In general you can say that the minimum cost is lesser of the following 2 costs:
1) The cost of rising a level: The cost of the path to the opposite side from 1 level below, plus the cost of coming up.
2) The cost of moving across a level : The cost of the path to the opposite from the same level, plus the cost of coming across.
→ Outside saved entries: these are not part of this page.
-- ==== Sys2Proof/Machine/Gesture.lean ====
section
/-! DEFINITION. The gesture engine (chapter 08): claims, guards, actions, rows, the offer chain with its
trials, digests, timers, PEN_INK, cancellations, the program switch and the watch list. -/

namespace Sys2Proof.Machine

/-! ## Claims (R122, R123) -/

/-- The context of a slot claims a track. -/
def Context.claimsTrack (c : Context) (r : TrackRef) : Bool := c.claims.any fun e => e.track == r

/-- The claim entry of a track in a context slot's record. -/
def claimIn (r : TrackRef) (c : Option Context) : Option ClaimEntry :=
  c.bind fun c => c.claims.find? fun e => e.track == r

/-- The running context that claims a track, with its entry. -/
def State.claimant (s : State) (r : TrackRef) : Option (Nat × ClaimEntry) :=
  s.gestures.contexts.zipIdx.findSome? fun (c, k) => (claimIn r c).map fun e => (k, e)

/-- A track is claimed by a running context. -/
def State.claimed (s : State) (r : TrackRef) : Bool := (s.claimant r).isSome

/-- A claim leaves the context of a slot, and the track table is told (R123). -/
def State.giveUp (s : State) (k : Nat) (r : TrackRef) : State := (s.dropClaim k r).releaseTrack r k

/-- Every claim leaves the context of a slot, oldest first (R123). -/
def State.giveUpAll (s : State) (k : Nat) : State :=
  match s.context k with
  | none => s
  | some c => c.claims.foldl (fun acc e => acc.giveUp k e.track) s

/-- An event as a context meets it (R125, R130): its kind and time, the track it names with a position and
the touchdown zone that ZONE_IN reads. -/
structure Event where
  kind : EventKind
  time : Time
  track : Option TrackRef
  pos : Pos
  zone : Option Nat
deriving DecidableEq, Repr

/-- A claim entry just granted (R122). -/
def Event.claimEntry (e : Event) (r : TrackRef) : ClaimEntry :=
  { track := r, pos := e.pos, anchor := e.pos, zone := e.zone.getD 0, dx := 0, dy := 0 }

/-- CLAIM of the context in a slot (R122; log 24). -/
def State.claim (s : State) (k : Nat) (e : Event) : State :=
  match s.context k, e.track with
  | some c, some r =>
    if c.claimsTrack r || decide ((s.tables.active.template c.template).maxTracks ≤ c.claims.length) then s
    else match s.claimTrack r k with
      | some s1 => s1.onContext k fun c => { c with claims := c.claims ++ [e.claimEntry r] }
      | none => s
  | _, _ => s

/-- RELEASE of the context in a slot (R123). -/
def State.release (s : State) (k : Nat) (e : Event) : State :=
  match s.context k, e.track with
  | some c, some r => if c.claimsTrack r then s.giveUp k r else s
  | _, _ => s

/-! ## Guards (R130) -/

/-- The largest squared distance of a claim from its anchor position, 0 with no claims (R130). -/
def largestMove (claims : List ClaimEntry) : Nat := natMax (claims.map fun e => sqDist e.pos e.anchor)

/-- The distance of the two oldest claims, 0 with fewer than two (R130, R131). -/
def spreadOf : List ClaimEntry → Nat
  | a :: b :: _ => floorRoot (sqDist a.pos b.pos)
  | _ => 0

/-- A guard holds for a context and an event (R130). -/
def Guard.holds (g : Guard) (c : Context) (e : Event) : Bool :=
  match g with
  | .none => true
  | .countEq n => c.claims.length == n
  | .countGe n => decide (n ≤ c.claims.length)
  | .elapsedLt ms => decide (elapsed e.time c.anchorTime < ms * 100)
  | .elapsedGe ms => decide (ms * 100 ≤ elapsed e.time c.anchorTime)
  | .movedLt d => decide (largestMove c.claims < d ^ 2)
  | .movedGe d => decide (d ^ 2 ≤ largestMove c.claims)
  | .tapsEq n => c.taps == n
  | .spreadGe d => decide (2 ≤ c.claims.length ∧ d ≤ gap (spreadOf c.claims) c.anchorSpread)
  | .zoneIn mask => e.zone.any (inZones mask)

/-- A row answers an event in a context: from-state, event kind and guard (R129). -/
def Row.answers (r : Row) (c : Context) (e : Event) : Bool :=
  r.fromState == c.state && r.event == e.kind.code && (guardOf r.guard r.operand).any (·.holds c e)

/-- The row that fires: the first in table order (R129). -/
def State.firingRow (s : State) (c : Context) (e : Event) : Option Row :=
  (s.tables.active.templateRows c.template).find? fun r => r.answers c e

/-! ## Actions (R131 to R133) -/

/-- ANCHOR (R131). -/
def Context.setAnchor (c : Context) (time : Time) : Context :=
  { c with
    anchorTime := time
    claims := c.claims.map fun e => { e with anchor := e.pos }
    anchorSpread := spreadOf c.claims }

/-- TIMER_SET (R133): the deadline is replaced and any waiting expiry withdrawn; a deadline already reached
waits from now (log 19). -/
def timerFrom (now time : Time) (ms : Nat) : ContextTimer :=
  let deadline := time + msTicks ms
  { deadline := deadline, waiting := if reached now deadline then some now else none }

/-- The phase of an EMIT (R132). -/
def EmitPhase.phase : EmitPhase → Phase
  | .begin => .begin
  | .update => .update
  | .end_ => .end_

/-- The automatic CANCEL of an open gesture (R139). -/
def State.autoCancel (s : State) (time : Time) (k : Nat) (c : Context) : State :=
  match c.openCode with
  | none => s
  | some code => s.offerGesture time (c.gestureRecord k code .cancel)

/-- What an EMIT leaves of the open gesture (R132). -/
def EmitPhase.openAfter (p : EmitPhase) (code : Nat) (before : Option Nat) : Option Nat :=
  match p with
  | .begin => some code
  | .update => before
  | .end_ => none

/-- EMIT of the context in a slot (R132): BEGIN over an open gesture makes its automatic CANCEL first. -/
def State.emit (s : State) (time : Time) (k : Nat) (p : EmitPhase) (code : Nat) : State :=
  match s.context k with
  | none => s
  | some c =>
    let s1 := if p = .begin then s.autoCancel time k c else s
    (s1.offerGesture time (c.gestureRecord k code p.phase)).onContext k fun c =>
      { c with openCode := p.openAfter code c.openCode }

/-- An action done for the context in a slot (R131). -/
def State.act (s : State) (k : Nat) (e : Event) (a : Action) : State :=
  match a with
  | .claim => s.claim k e
  | .release => s.release k e
  | .releaseAll => s.giveUpAll k
  | .anchor => s.onContext k fun c => c.setAnchor e.time
  | .timerSet ms => s.onContext k fun c => { c with timer := some (timerFrom s.now e.time ms) }
  | .timerStop => s.onContext k fun c => { c with timer := none }
  | .tap => s.onContext k fun c => { c with taps := min (c.taps + 1) 15 }
  | .tapClear => s.onContext k fun c => { c with taps := 0 }
  | .emit p code => s.emit e.time k p code
  | .accStart axis => s.onContext k fun c => { c with acc := some (Accumulators.start axis) }
  | .accStop => s.onContext k fun c => { c with acc := none }
  | .pointerOn => s.pointerOn k
  | .pointerOff => s.pointerOff k
  | .button n press => s.button e.time k n press
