/-- A slot after a CONTACT report that lists it was admitted (R60). -/
def announcedSlot (r : Option Track) : Option Track :=
  r.bind fun x => match x.state with
    | .tentative => some x
    | .active | .missing => some { x with startPending := false }
    | .ended _ => if x.endPending then none else some x

/-! ## Track IDs, owners and claims (R48 to R50, R58, R88, R121 to R123) -/

/-- A surface's slots without the tracks' owners. -/
def ownersOff (l : List (Option Track)) : List (Option Track) :=
  l.map (Option.map fun x => { x with owner := none })

/-- The IDs of the slots that are not FREE are distinct and lie within 1 to 255, as the next-ID counter
does (R48, R58). -/
def TrackTable.idsSound (t : TrackTable) : Prop :=
  t.heldIds.Nodup ∧ (∀ n ∈ t.heldIds, 1 ≤ n ∧ n ≤ 255) ∧ 1 ≤ t.nextId ∧ t.nextId ≤ 255

/-- While an operation is in flight, the slots of its surface differ from its snapshot's in owners alone, and a
slot of the other surface holds its snapshot's track or has become FREE (R50, R69). -/
def State.snapshotHolds (s : State) : Prop :=
  ∀ o, s.engine.op = some o →
    ownersOff (s.tracks.slots.get o.surface) = ownersOff (o.snap.tracks.slots.get o.surface) ∧
      ∀ v, v ≠ o.surface → ∀ (i : Nat) (x : Track), (s.tracks.slots.get v)[i]? = some (some x) →
        ∃ y : Track, (o.snap.tracks.slots.get v)[i]? = some (some y) ∧ y.id = x.id

/-- IDs are sound in the track table and in the snapshot of the operation in flight, which still holds (R50, R58). -/
def State.idsSound (s : State) : Prop :=
  s.tracks.idsSound ∧ (∀ o, s.engine.op = some o → o.snap.tracks.idsSound) ∧ s.snapshotHolds

/-- Owners and claims agree (R50, R88, R122): an owned track is neither TENTATIVE nor PALM and its owner runs and
claims it, a claimed track that is still in its slot is owned by the context that claims it, no track is
claimed by two contexts, and none is claimed twice by one. -/
def State.claimsAgree (s : State) : Prop :=
  (∀ n x k, s.tracks.at n = some x → x.owner = some k → x.state ≠ .tentative ∧ x.cls ≠ .palm ∧
      ∃ c, s.context k = some c ∧ c.claimsTrack ⟨n, x.id⟩ = true) ∧
    (∀ k c r x, s.context k = some c → c.claimsTrack r = true → s.tracks.at r.slot = some x → x.id = r.id →
      x.owner = some k) ∧
    (∀ j k c d r, s.context j = some c → s.context k = some d → c.claimsTrack r = true →
      d.claimsTrack r = true → j = k) ∧
    ∀ k c, s.context k = some c → (c.claims.map ClaimEntry.track).Nodup

/-- A slot that takes a new track names it as no context still claims one that was there before: the counter
comes round to an ID only after every other of the 255 (R58). -/
def State.namesFresh (s t : State) : Prop :=
  ∀ n x, t.tracks.at n = some x → (∀ y, s.tracks.at n = some y → y.id ≠ x.id) →
    ∀ k c, s.context k = some c → c.claimsTrack ⟨n, x.id⟩ = false

/-- A context claims no more tracks than its template's maximum, which is at most 5 (R121, R122). -/
def State.claimsWithin (s : State) : Prop :=
  ∀ k c, s.context k = some c →
    c.claims.length ≤ (s.tables.active.template c.template).maxTracks ∧ c.claims.length ≤ 5

/-! ## Palm memory (R78) -/

/-- Two boxes share a cell (R78). -/
def Box.meets (a b : Box) : Prop := a.c0 ≤ b.c1 ∧ b.c0 ≤ a.c1 ∧ a.r0 ≤ b.r1 ∧ b.r0 ≤ a.r1

/-- No two entries of a surface overlap, and an entry has a deadline exactly while no track is bound to it (R78). -/
def State.palmApart (s : State) : Prop :=
  s.palm.Pairwise (fun a b => a.surface = b.surface → ¬ a.box.meets b.box) ∧
    ∀ e ∈ s.palm, e.bound = [] ↔ e.deadline ≠ none

/-- The tracks bound to an entry, ten at most, are open PALM tracks of its surface, each bound once (R78, R80). -/
def State.boundWithin (s : State) : Prop :=
  (∀ e ∈ s.palm, e.bound.length ≤ 10 ∧ ∀ r ∈ e.bound, slotSurface r.slot = e.surface ∧
      ∃ x, s.tracks.at r.slot = some x ∧ x.id = r.id ∧ x.open_ = true ∧ x.cls = .palm) ∧
    (s.palm.flatMap PalmEntry.bound).Nodup

/-! ## The pointer and the buttons (R147 to R155) -/

/-- A context is running: its slot holds it, with its serial (R147). -/
def State.runs (s : State) (c : ContextRef) : Prop :=
  ∃ x, s.context c.slot = some x ∧ x.serial = c.serial

/-- A count of a POINTER record lies within -2047 to 2047 (R154). -/
def Motion.within (m : Motion) : Prop := m.x.natAbs ≤ 2047 ∧ m.y.natAbs ≤ 2047

/-- The residues and the counts keep their ranges (R147, R151, R154). -/
def State.motionWithin (s : State) : Prop :=
  s.motion.residueX.natAbs ≤ 1023 ∧ s.motion.residueY.natAbs ≤ 1023 ∧
    (∀ m, s.motion.unsent = some m → m.within) ∧
    ∀ r ∈ s.queue, ∀ m, r.payload = .pointer m → m.within

/-- The pointer's holder runs and claims its source, and every presser of a button runs (R147 to R153). -/
def State.motionHeld (s : State) : Prop :=
  (∀ p, s.motion.pointer = some p → ∃ x, s.context p.holder.slot = some x ∧ x.serial = p.holder.serial ∧
      x.claimsTrack p.source = true) ∧
    ∀ b ∈ s.motion.buttons, ∀ c, b = some c → s.runs c

/-! ## Winding down (R13 to R19, R185 to R187) -/

/-- No track of a surface is TENTATIVE, ACTIVE or MISSING (R18). -/
def TrackTable.closed (t : TrackTable) (u : Surface) : Prop :=
  ∀ r ∈ t.slots.get u, ∀ x, r = some x → x.open_ = false

/-- A closing request of a surface with this outcome waits. -/
def State.waitsFor (s : State) (u : Surface) (o : ClosingOutcome) : Prop :=
  ∃ w ∈ s.engine.waitList, w.surface = u ∧ w.work = .closing o

/-- What the current posture's entry does when it is applied to `s` (R114 to R116, R118; log 12). -/
def State.entryApplied (s t : State) : Prop :=
  (∀ u, (s.entry.enablesSurface u = false →
        ((s.intake.get u).state ≠ .off ∨ s.closings u .acquire = true →
          t.waitsFor u .off ∧ t.shut u = true ∧ (t.intake.get u).ready = none ∧
            (t.intake.get u).timeout = none ∧ (t.intake.get u).state = (s.intake.get u).state) ∧
        ((s.intake.get u).state = .off → s.closings u .acquire = false → t.intake.get u = s.intake.get u)) ∧
      (s.entry.enablesSurface u = true →
        (s.link.part = .run → s.offClosings u = true → t.offClosings u = false) ∧
        (s.link.part = .run → s.offClosings u = false → (s.intake.get u).state = .off →
          t.intake.get u = { s.intake.get u with
            state := .acquire, errorRun := 0,
            timeout := if frameTimeoutMs s.tune = 0 then none
              else some (s.now + BitVec.ofNat 32 (frameTimeoutMs s.tune * 100)) }) ∧
        (s.link.part ≠ .run ∨ s.offClosings u = true ∨ (s.intake.get u).state ≠ .off →
          t.intake.get u = s.intake.get u))) ∧
    (s.entry.penEnable = false → t.pen = { s.pen with mode := .out, coast := 0, guard := none }) ∧
    (s.entry.penEnable = true → t.pen = s.pen) ∧ t.posture = s.posture ∧ t.angle = s.angle

/-- A closing request of a surface with this outcome is in flight. -/
def State.inFlight (s : State) (u : Surface) (o : ClosingOutcome) : Prop :=
  ∃ x key, s.engine.op = some x ∧ x.surface = u ∧ x.work = .closing key o

/-- A frame of a surface is in flight. -/
def State.frameInFlight (s : State) (u : Surface) : Prop :=
  ∃ x f, s.engine.op = some x ∧ x.surface = u ∧ x.work = .frame f

/-- What holds in HOLD: both surfaces are OFF, no context runs, the frame engine is idle with nothing
waiting (R141, R185). -/
def State.heldStill (s : State) : Prop :=
  (∀ u, (s.intake.get u).state = .off) ∧ (∀ c ∈ s.gestures.contexts, c = none) ∧
    s.engine.op = none ∧ s.engine.waitList = []

/-- What STOPPING keeps for a surface: no request waits to bring it to ACQUIRE, and it is OFF or on its way
there (R13, R186). -/
def State.stoppingSurface (s : State) (u : Surface) : Prop :=
  ¬ s.waitsFor u .acquire ∧
    (s.waitsFor u .off ∨ s.inFlight u .off ∨
      ((s.intake.get u).state = .off ∧ ¬ s.inFlight u .acquire))

/-- What a surface keeps in every part state: no ready frame while it is shut, a ready frame only in ACQUIRE
or LIVE, no open track and no frame in flight while it is OFF, and while an operation on it is in flight the
same slots open as in the operation's snapshot (R9, R13, R15, R18). -/
def State.surfaceSound (s : State) (u : Surface) : Prop :=
  (s.shut u = true → s.engine.waitList.any (·.isFrame u) = false) ∧
    (s.engine.waitList.any (·.isFrame u) = true → s.processed u = true) ∧
    ((s.intake.get u).state = .off → s.tracks.closed u ∧ ¬ s.frameInFlight u) ∧
    ∀ o, s.engine.op = some o → o.surface = u →
      (s.tracks.slots.get u).map (·.any Track.open_) = (o.snap.tracks.slots.get u).map (·.any Track.open_)

/-- The part winds down as R186 and R187 state, and HOLD is what R185 says of it. -/
def State.windingSound (s : State) : Prop :=
  (s.link.part = .hold → s.heldStill) ∧ (s.link.part ≠ .run → s.pen.mode = .out) ∧
    (s.link.part = .stopping → ∀ u, s.stoppingSurface u) ∧ ∀ u, s.surfaceSound u

/-! ## The tables (R164, R165, R169) -/

/-- A TUNE copy's values lie within their parameters' ranges (R165). -/
def tuneWithin (t : List Nat) : Prop :=
  t.length = tuneRanges.length ∧ ∀ p ∈ t.zip tuneRanges, p.2.lo ≤ p.1 ∧ p.1 ≤ p.2.hi

/-- A copy passes validation in every kind, its TUNE values within range (R164, R165). -/
def Tables.valid (t : Tables) : Prop := tuneWithin t.tune ∧ ∀ k, validateKind t k = none

/-- A kind has still to switch in the pending commit (R167, R168). -/
def CommitRecord.toSwitch (c : CommitRecord) (k : Kind) : Prop :=
  c.frameSide.has k = true ∨ (k = .program ∧ c.program = true)

/-- A range of entries fits a part (R162, step 3). -/
def Tables.rangeFits (t : Tables) (p : Part) (offset n : Nat) : Prop :=
  match p.capacity with
  | none => offset + n ≤ t.partLength p
  | some cap => offset ≤ t.partLength p ∧ offset + n ≤ cap

/-- A kind that is not dirty, or that a pending commit has switched, has equal copies (R163, R167, R169). -/
def State.cleanSound (s : State) : Prop :=
  ∀ k, (s.tables.dirty.has k = false ∨ ∃ c, s.tables.commit = some c ∧ ¬ c.toSwitch k) →
    s.tables.staging.takeKind s.tables.active k = s.tables.staging

/-- The active tables are valid, so are the staged kinds that a pending commit has still to switch, its frame-side
set never holds PROGRAM, and the program switch waits only for a commit that has still to switch PROGRAM (R143,
R160, R167, R169). -/
def State.tablesSound (s : State) : Prop :=
  s.tables.active.valid ∧ s.tables.staging.tune.length = tuneRanges.length ∧
    (s.gestures.switchWaiting = true → ∃ c, s.tables.commit = some c ∧ c.program = true) ∧
    ∀ c, s.tables.commit = some c →
      (∀ k, c.toSwitch k → validateKind s.tables.staging k = none) ∧
        (c.frameSide.tune = true → tuneWithin s.tables.staging.tune) ∧ c.frameSide.program = false

end Sys2Proof.Machine
end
int MinimumCost(int weight[3][HEIGHT]) {
int MinCosts[2][HEIGHT]; // MinCosts[0][Level] stores the minimum cost of reaching
// the left node of that level
// MinCosts[1][Level] stores the minimum cost of reaching
// the right node of that level
MinCosts[0][0] = 0; // cost nothing to get to the start
MinCosts[0][1] = weight[0][1]; // the cost of moving across the bottom
for (int level = 1; level < HEIGHT; level++) {
// cost of coming to left from below right
int LeftCostOneStep = MinCosts[1][level - 1] + weight[2][level - 1];
// cost of coming to left from below left then across
int LeftCostTwoStep = MinCosts[0][level - 1] + weight[0][level - 1] + weight[1][level];
MinCosts[0][level] = Min(LeftCostOneStep, LeftCostTwoStep);
// cost of coming to right from below left
int RightCostOneStep = MinCosts[0][level - 1] + weight[0][level - 1];
// cost of coming to right from below right then across
int RightCostTwoStep = MinCosts[1][level - 1] + weight[1][level - 1] + weight[1][level];
MinCosts[1][level] = Min(RightCostOneStep, RightCostTwoStep);
}
return MinCosts[1][HEIGHT - 1];
}
I haven't double checked the syntax, please only use it to get a general idea of how to solve the problem. You could also rewrite the algorithm so that MinCosts uses constant memory, MinCosts[2][2] and your whole algorithm could become a state machine.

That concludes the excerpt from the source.